La generalización es un arma de destrucción masiva, implacable, indiscriminada. Sin embargo, no estoy de acuerdo con Buenafuente. No creo que sea lo mismo tener una empresa que ser un empresario. Y lo que, desde luego, parece incuestionable es que a mayor poder empresarial, mayor intención de chulearle el dinero y los derechos a tus trabajadores, eso sin contar la curiosa tendencia a pagar impuestos fuera de España. ¡Uy, acabo de generalizar! Supongo que cuando uno se siente representado por la CEOE sabe a lo que se arriesga.

He llegado a un momento en mi vida en el que los señores de la CEOE no me merecen ningún respeto ni admiración. Quizá a título individual, en el tú a tú, lo mismo me llevo una sorpresa pero cuando opinan en colectivo, me desagradan tanto como cuando veo a una manada de hienas atacando a una cebra en un documental de La 2. Aunque siempre habrá un empresario que me hable de las leyes de la naturaleza.

Competitividad. Esa es la palabra que más les gusta últimamente y que más veces escucharán ustedes de sus labios. A la sombra de esa palabra, que como es larga casi parece un porche, se sientan ellos a la fresca, fumándose un puro para alimentar el tópico, comentando que si China por aquí, que si India por allá, y aplaudiendo la reforma laboral del PP. Esa palabra, así suelta, no debería acarrear ninguna connotación negativa. En el fondo, estamos hablando de la capacidad de ofrecer un precio menor por una determinada calidad. La optimización de la satisfacción del consumidor. Pero, ¿qué quiere decir un empresario (español) cuando habla de competitividad?

Zhang es un hombre de 47 años que trabajaba en China fabricando objetos de plástico. Entre esas piezas hay lápidas que suelen exportarse a Estados Unidos para cubrir la demanda de ese producto al llegar Halloween. Cuando una mujer norteamericana abrió su compra, en el estado de Oregón, se encontró una carta manuscrita de Zhang. “Señor: si compra este producto con regularidad, por favor, reenvíe esta misiva a la Organización de Derechos Humanos”. Sobre un papel cebolla, la letra de Zhang narraba como el gobierno comunista chino le tenía recluido, junto a miles de presos políticos, en un campo de concentración al noreste de China. Dentro del programa de ‘reeducación a través del trabajo’, China ocupa a los presos de ‘crímenes’ de menor gravedad –libertad de religión y pensamiento- para que colaboren en la fabricación del producto con jornadas laborales de 15 horas al día, 7 días a la semana. Por supuesto, gratis.
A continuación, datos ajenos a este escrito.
@[simp] theorem State.setTick_cfg (s : State) (x : BitVec 64) : (s.setTick x).cfg = s.cfg := rfl
@[simp] theorem State.setTick_ops (s : State) (x : BitVec 64) : (s.setTick x).ops = s.ops := rfl
@[simp] theorem State.setTick_res (s : State) (x : BitVec 64) : (s.setTick x).res = s.res := rfl
@[simp] theorem State.setTick_seq (s : State) (x : BitVec 64) : (s.setTick x).seq = s.seq := rfl
@[simp] theorem State.setTick_err (s : State) (x : BitVec 64) : (s.setTick x).err = s.err := rfl
@[simp] theorem State.setTick_clamp (s : State) (x : BitVec 64) : (s.setTick x).clamp = s.clamp := rfl
@[simp] theorem State.setTick_clkreq (s : State) (x : BitVec 64) : (s.setTick x).clkreq = s.clkreq := rfl
@[simp] theorem State.setTick_flreq (s : State) (x : BitVec 64) : (s.setTick x).flreq = s.flreq := rfl
@[simp] theorem State.setTick_ckflags (s : State) (x : BitVec 64) : (s.setTick x).ckflags = s.ckflags := rfl
@[simp] theorem State.setTick_freqs (s : State) (x : BitVec 64) : (s.setTick x).freqs = s.freqs := rfl
@[simp] theorem State.setTick_clkValid (s : State) (x : BitVec 64) : (s.setTick x).clkValid = s.clkValid := rfl
@[simp] theorem State.setTick_img (s : State) (x : BitVec 64) : (s.setTick x).img = s.img := rfl
@[simp] theorem State.setTick_st (s : State) (x : BitVec 64) : (s.setTick x).st = s.st := rfl
@[simp] theorem State.setTick_tick (s : State) (x : BitVec 64) : (s.setTick x).tick = x := rfl
@[simp] theorem State.setTick_tim (s : State) (x : BitVec 64) : (s.setTick x).tim = s.tim := rfl
@[simp] theorem State.setTick_pwm (s : State) (x : BitVec 64) : (s.setTick x).pwm = s.pwm := rfl
@[simp] theorem State.setTick_nvicEn (s : State) (x : BitVec 64) : (s.setTick x).nvicEn = s.nvicEn := rfl
@[simp] theorem State.setTick_inputs (s : State) (x : BitVec 64) : (s.setTick x).inputs = s.inputs := rfl
@[simp] theorem State.setTick_host (s : State) (x : BitVec 64) : (s.setTick x).host = s.host := rfl
@[simp] theorem State.setTick_turns (s : State) (x : BitVec 64) : (s.setTick x).turns = s.turns := rfl
@[simp] theorem State.setTick_cb (s : State) (x : BitVec 64) : (s.setTick x).cb = s.cb := rfl
@[simp] theorem State.setTick_setTick (s : State) (x y : BitVec 64) : (s.setTick x).setTick y = s.setTick y := rfl
@[simp] theorem State.setTick_self (s : State) : s.setTick s.tick = s := rfl

@[simp] theorem State.setTim_cfg (s : State) (x : PerTimer Timer) : (s.setTim x).cfg = s.cfg := rfl
@[simp] theorem State.setTim_ops (s : State) (x : PerTimer Timer) : (s.setTim x).ops = s.ops := rfl
@[simp] theorem State.setTim_res (s : State) (x : PerTimer Timer) : (s.setTim x).res = s.res := rfl
@[simp] theorem State.setTim_seq (s : State) (x : PerTimer Timer) : (s.setTim x).seq = s.seq := rfl
@[simp] theorem State.setTim_err (s : State) (x : PerTimer Timer) : (s.setTim x).err = s.err := rfl
@[simp] theorem State.setTim_clamp (s : State) (x : PerTimer Timer) : (s.setTim x).clamp = s.clamp := rfl
@[simp] theorem State.setTim_clkreq (s : State) (x : PerTimer Timer) : (s.setTim x).clkreq = s.clkreq := rfl
@[simp] theorem State.setTim_flreq (s : State) (x : PerTimer Timer) : (s.setTim x).flreq = s.flreq := rfl
@[simp] theorem State.setTim_ckflags (s : State) (x : PerTimer Timer) : (s.setTim x).ckflags = s.ckflags := rfl
@[simp] theorem State.setTim_freqs (s : State) (x : PerTimer Timer) : (s.setTim x).freqs = s.freqs := rfl
@[simp] theorem State.setTim_clkValid (s : State) (x : PerTimer Timer) : (s.setTim x).clkValid = s.clkValid := rfl
@[simp] theorem State.setTim_img (s : State) (x : PerTimer Timer) : (s.setTim x).img = s.img := rfl
@[simp] theorem State.setTim_st (s : State) (x : PerTimer Timer) : (s.setTim x).st = s.st := rfl
@[simp] theorem State.setTim_tick (s : State) (x : PerTimer Timer) : (s.setTim x).tick = s.tick := rfl
@[simp] theorem State.setTim_tim (s : State) (x : PerTimer Timer) : (s.setTim x).tim = x := rfl
@[simp] theorem State.setTim_pwm (s : State) (x : PerTimer Timer) : (s.setTim x).pwm = s.pwm := rfl
@[simp] theorem State.setTim_nvicEn (s : State) (x : PerTimer Timer) : (s.setTim x).nvicEn = s.nvicEn := rfl
@[simp] theorem State.setTim_inputs (s : State) (x : PerTimer Timer) : (s.setTim x).inputs = s.inputs := rfl
@[simp] theorem State.setTim_host (s : State) (x : PerTimer Timer) : (s.setTim x).host = s.host := rfl
@[simp] theorem State.setTim_turns (s : State) (x : PerTimer Timer) : (s.setTim x).turns = s.turns := rfl
@[simp] theorem State.setTim_cb (s : State) (x : PerTimer Timer) : (s.setTim x).cb = s.cb := rfl
@[simp] theorem State.setTim_setTim (s : State) (x y : PerTimer Timer) : (s.setTim x).setTim y = s.setTim y := rfl
@[simp] theorem State.setTim_self (s : State) : s.setTim s.tim = s := rfl

@[simp] theorem State.setPwm_cfg (s : State) (x : PerTimer (PerChan Channel)) : (s.setPwm x).cfg = s.cfg := rfl
@[simp] theorem State.setPwm_ops (s : State) (x : PerTimer (PerChan Channel)) : (s.setPwm x).ops = s.ops := rfl
@[simp] theorem State.setPwm_res (s : State) (x : PerTimer (PerChan Channel)) : (s.setPwm x).res = s.res := rfl
@[simp] theorem State.setPwm_seq (s : State) (x : PerTimer (PerChan Channel)) : (s.setPwm x).seq = s.seq := rfl
@[simp] theorem State.setPwm_err (s : State) (x : PerTimer (PerChan Channel)) : (s.setPwm x).err = s.err := rfl
@[simp] theorem State.setPwm_clamp (s : State) (x : PerTimer (PerChan Channel)) : (s.setPwm x).clamp = s.clamp := rfl
@[simp] theorem State.setPwm_clkreq (s : State) (x : PerTimer (PerChan Channel)) : (s.setPwm x).clkreq = s.clkreq := rfl
@[simp] theorem State.setPwm_flreq (s : State) (x : PerTimer (PerChan Channel)) : (s.setPwm x).flreq = s.flreq := rfl
@[simp] theorem State.setPwm_ckflags (s : State) (x : PerTimer (PerChan Channel)) : (s.setPwm x).ckflags = s.ckflags := rfl
@[simp] theorem State.setPwm_freqs (s : State) (x : PerTimer (PerChan Channel)) : (s.setPwm x).freqs = s.freqs := rfl
@[simp] theorem State.setPwm_clkValid (s : State) (x : PerTimer (PerChan Channel)) : (s.setPwm x).clkValid = s.clkValid := rfl
@[simp] theorem State.setPwm_img (s : State) (x : PerTimer (PerChan Channel)) : (s.setPwm x).img = s.img := rfl
@[simp] theorem State.setPwm_st (s : State) (x : PerTimer (PerChan Channel)) : (s.setPwm x).st = s.st := rfl
@[simp] theorem State.setPwm_tick (s : State) (x : PerTimer (PerChan Channel)) : (s.setPwm x).tick = s.tick := rfl
@[simp] theorem State.setPwm_tim (s : State) (x : PerTimer (PerChan Channel)) : (s.setPwm x).tim = s.tim := rfl
@[simp] theorem State.setPwm_pwm (s : State) (x : PerTimer (PerChan Channel)) : (s.setPwm x).pwm = x := rfl
@[simp] theorem State.setPwm_nvicEn (s : State) (x : PerTimer (PerChan Channel)) : (s.setPwm x).nvicEn = s.nvicEn := rfl
@[simp] theorem State.setPwm_inputs (s : State) (x : PerTimer (PerChan Channel)) : (s.setPwm x).inputs = s.inputs := rfl
@[simp] theorem State.setPwm_host (s : State) (x : PerTimer (PerChan Channel)) : (s.setPwm x).host = s.host := rfl
@[simp] theorem State.setPwm_turns (s : State) (x : PerTimer (PerChan Channel)) : (s.setPwm x).turns = s.turns := rfl
@[simp] theorem State.setPwm_cb (s : State) (x : PerTimer (PerChan Channel)) : (s.setPwm x).cb = s.cb := rfl
@[simp] theorem State.setPwm_setPwm (s : State) (x y : PerTimer (PerChan Channel)) : (s.setPwm x).setPwm y = s.setPwm y := rfl
@[simp] theorem State.setPwm_self (s : State) : s.setPwm s.pwm = s := rfl

@[simp] theorem State.setNvicEn_cfg (s : State) (x : PerTimer Bool) : (s.setNvicEn x).cfg = s.cfg := rfl
@[simp] theorem State.setNvicEn_ops (s : State) (x : PerTimer Bool) : (s.setNvicEn x).ops = s.ops := rfl
@[simp] theorem State.setNvicEn_res (s : State) (x : PerTimer Bool) : (s.setNvicEn x).res = s.res := rfl
@[simp] theorem State.setNvicEn_seq (s : State) (x : PerTimer Bool) : (s.setNvicEn x).seq = s.seq := rfl
@[simp] theorem State.setNvicEn_err (s : State) (x : PerTimer Bool) : (s.setNvicEn x).err = s.err := rfl
@[simp] theorem State.setNvicEn_clamp (s : State) (x : PerTimer Bool) : (s.setNvicEn x).clamp = s.clamp := rfl
@[simp] theorem State.setNvicEn_clkreq (s : State) (x : PerTimer Bool) : (s.setNvicEn x).clkreq = s.clkreq := rfl
@[simp] theorem State.setNvicEn_flreq (s : State) (x : PerTimer Bool) : (s.setNvicEn x).flreq = s.flreq := rfl
@[simp] theorem State.setNvicEn_ckflags (s : State) (x : PerTimer Bool) : (s.setNvicEn x).ckflags = s.ckflags := rfl
@[simp] theorem State.setNvicEn_freqs (s : State) (x : PerTimer Bool) : (s.setNvicEn x).freqs = s.freqs := rfl
@[simp] theorem State.setNvicEn_clkValid (s : State) (x : PerTimer Bool) : (s.setNvicEn x).clkValid = s.clkValid := rfl
@[simp] theorem State.setNvicEn_img (s : State) (x : PerTimer Bool) : (s.setNvicEn x).img = s.img := rfl
@[simp] theorem State.setNvicEn_st (s : State) (x : PerTimer Bool) : (s.setNvicEn x).st = s.st := rfl
@[simp] theorem State.setNvicEn_tick (s : State) (x : PerTimer Bool) : (s.setNvicEn x).tick = s.tick := rfl
@[simp] theorem State.setNvicEn_tim (s : State) (x : PerTimer Bool) : (s.setNvicEn x).tim = s.tim := rfl
@[simp] theorem State.setNvicEn_pwm (s : State) (x : PerTimer Bool) : (s.setNvicEn x).pwm = s.pwm := rfl
@[simp] theorem State.setNvicEn_nvicEn (s : State) (x : PerTimer Bool) : (s.setNvicEn x).nvicEn = x := rfl
@[simp] theorem State.setNvicEn_inputs (s : State) (x : PerTimer Bool) : (s.setNvicEn x).inputs = s.inputs := rfl
@[simp] theorem State.setNvicEn_host (s : State) (x : PerTimer Bool) : (s.setNvicEn x).host = s.host := rfl
@[simp] theorem State.setNvicEn_turns (s : State) (x : PerTimer Bool) : (s.setNvicEn x).turns = s.turns := rfl
@[simp] theorem State.setNvicEn_cb (s : State) (x : PerTimer Bool) : (s.setNvicEn x).cb = s.cb := rfl
@[simp] theorem State.setNvicEn_setNvicEn (s : State) (x y : PerTimer Bool) : (s.setNvicEn x).setNvicEn y = s.setNvicEn y := rfl
@[simp] theorem State.setNvicEn_self (s : State) : s.setNvicEn s.nvicEn = s := rfl

@[simp] theorem State.setInputs_cfg (s : State) (x : ClkInputs) : (s.setInputs x).cfg = s.cfg := rfl
@[simp] theorem State.setInputs_ops (s : State) (x : ClkInputs) : (s.setInputs x).ops = s.ops := rfl
@[simp] theorem State.setInputs_res (s : State) (x : ClkInputs) : (s.setInputs x).res = s.res := rfl
@[simp] theorem State.setInputs_seq (s : State) (x : ClkInputs) : (s.setInputs x).seq = s.seq := rfl
@[simp] theorem State.setInputs_err (s : State) (x : ClkInputs) : (s.setInputs x).err = s.err := rfl
@[simp] theorem State.setInputs_clamp (s : State) (x : ClkInputs) : (s.setInputs x).clamp = s.clamp := rfl
@[simp] theorem State.setInputs_clkreq (s : State) (x : ClkInputs) : (s.setInputs x).clkreq = s.clkreq := rfl
@[simp] theorem State.setInputs_flreq (s : State) (x : ClkInputs) : (s.setInputs x).flreq = s.flreq := rfl
@[simp] theorem State.setInputs_ckflags (s : State) (x : ClkInputs) : (s.setInputs x).ckflags = s.ckflags := rfl
@[simp] theorem State.setInputs_freqs (s : State) (x : ClkInputs) : (s.setInputs x).freqs = s.freqs := rfl
@[simp] theorem State.setInputs_clkValid (s : State) (x : ClkInputs) : (s.setInputs x).clkValid = s.clkValid := rfl
@[simp] theorem State.setInputs_img (s : State) (x : ClkInputs) : (s.setInputs x).img = s.img := rfl
@[simp] theorem State.setInputs_st (s : State) (x : ClkInputs) : (s.setInputs x).st = s.st := rfl
@[simp] theorem State.setInputs_tick (s : State) (x : ClkInputs) : (s.setInputs x).tick = s.tick := rfl
@[simp] theorem State.setInputs_tim (s : State) (x : ClkInputs) : (s.setInputs x).tim = s.tim := rfl
@[simp] theorem State.setInputs_pwm (s : State) (x : ClkInputs) : (s.setInputs x).pwm = s.pwm := rfl
@[simp] theorem State.setInputs_nvicEn (s : State) (x : ClkInputs) : (s.setInputs x).nvicEn = s.nvicEn := rfl
@[simp] theorem State.setInputs_inputs (s : State) (x : ClkInputs) : (s.setInputs x).inputs = x := rfl
@[simp] theorem State.setInputs_host (s : State) (x : ClkInputs) : (s.setInputs x).host = s.host := rfl
@[simp] theorem State.setInputs_turns (s : State) (x : ClkInputs) : (s.setInputs x).turns = s.turns := rfl
@[simp] theorem State.setInputs_cb (s : State) (x : ClkInputs) : (s.setInputs x).cb = s.cb := rfl
@[simp] theorem State.setInputs_setInputs (s : State) (x y : ClkInputs) : (s.setInputs x).setInputs y = s.setInputs y := rfl
@[simp] theorem State.setInputs_self (s : State) : s.setInputs s.inputs = s := rfl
Sharmine es una mujer de 20 años que trabaja en una de las 300 curtidurías que hay en Hazaribagh, un suburbio de la capital de Bangladesh, el primer productor de cuero barato del mundo. La jornada laboral de estas empresas suele ser de 12 horas diarias ganando un máximo de 40 euros al mes. Sin embargo, Sharmine se siente afortunada el mes que gana 14 euros. No tiene cobertura médica. Trabaja sin contrato. No se le pagan las horas extras. Si se ausenta media jornada, cuenta como si hubiera faltado todo el día. Si se pone enferma, también cuenta como falta. No tiene vacaciones. Al trabajar, sin formación y apenas protección, en contacto con los productos químicos que se emplean en el proceso del curtido, suelen desarrollar enfermedades que provocan que el 90 por ciento de esos trabajadores no llegue a cumplir 50 años. Ellos y ellas aceptan esas condiciones inhumanas porque el 40 por ciento de la población de Bangladesh está en paro. Pero esta industria le proporciona al país 350 millones de euros al año. Y aunque dispongan de una legislación que marca unos mínimos en materia laboral y sanitaria, los empresarios saben que burlando la ley obtienen más beneficios.

¿Han visto ustedes, alguna vez, a un empresario occidental liderar una denuncia contra esa explotación? ¿Conocen a algún gran empresario indignado ante las condiciones de trabajo en China o Bangladesh? ¿Han visto a un líder de la CEOE iniciar una campaña, a nivel europeo, reclamando cambios en la legislación internacional para impedir que situaciones como las de China o Bangladesh se sigan repitiendo? No. Pero sí he visto empresarios abogando por bajarnos el sueldo, aumentar la jornada laboral, alargar la fecha de jubilación, abaratar el despido, recortar en las pensiones y reducir nuestros derechos laborales en nombre de la competitividad.

En lugar de volcar todo su esfuerzo en que esos países en los que no se protege al trabajador y no se valoran sus derechos empiecen a cambiar, aunque fuera con el mezquino argumento de la competencia desleal, ellos optan por reclamar que los países que ya tienen derechos contemplen la posibilidad de perderlos para poder así ser más competitivos. No se plantean luchar por mejorar el mundo; prefieren empeorarlo si con ello pueden ganar más dinero. Comprenderán que por eso no me parezcan nada respetables individuos como el presidente de la CEOE, Joan Rossell (el que dijo que los parados debían aceptar cualquier trabajo por malo que fuera y por malas condiciones que tuviera), el señor Feito (el de Laponia), o el señor De la Cavada (el que dijo que cuatro días para llorar la muerte de tu padre son demasiados). Sin olvidar que los políticos, en la mayoría de los casos, acaban siendo cómplices de esa ‘lógica inhumanidad’.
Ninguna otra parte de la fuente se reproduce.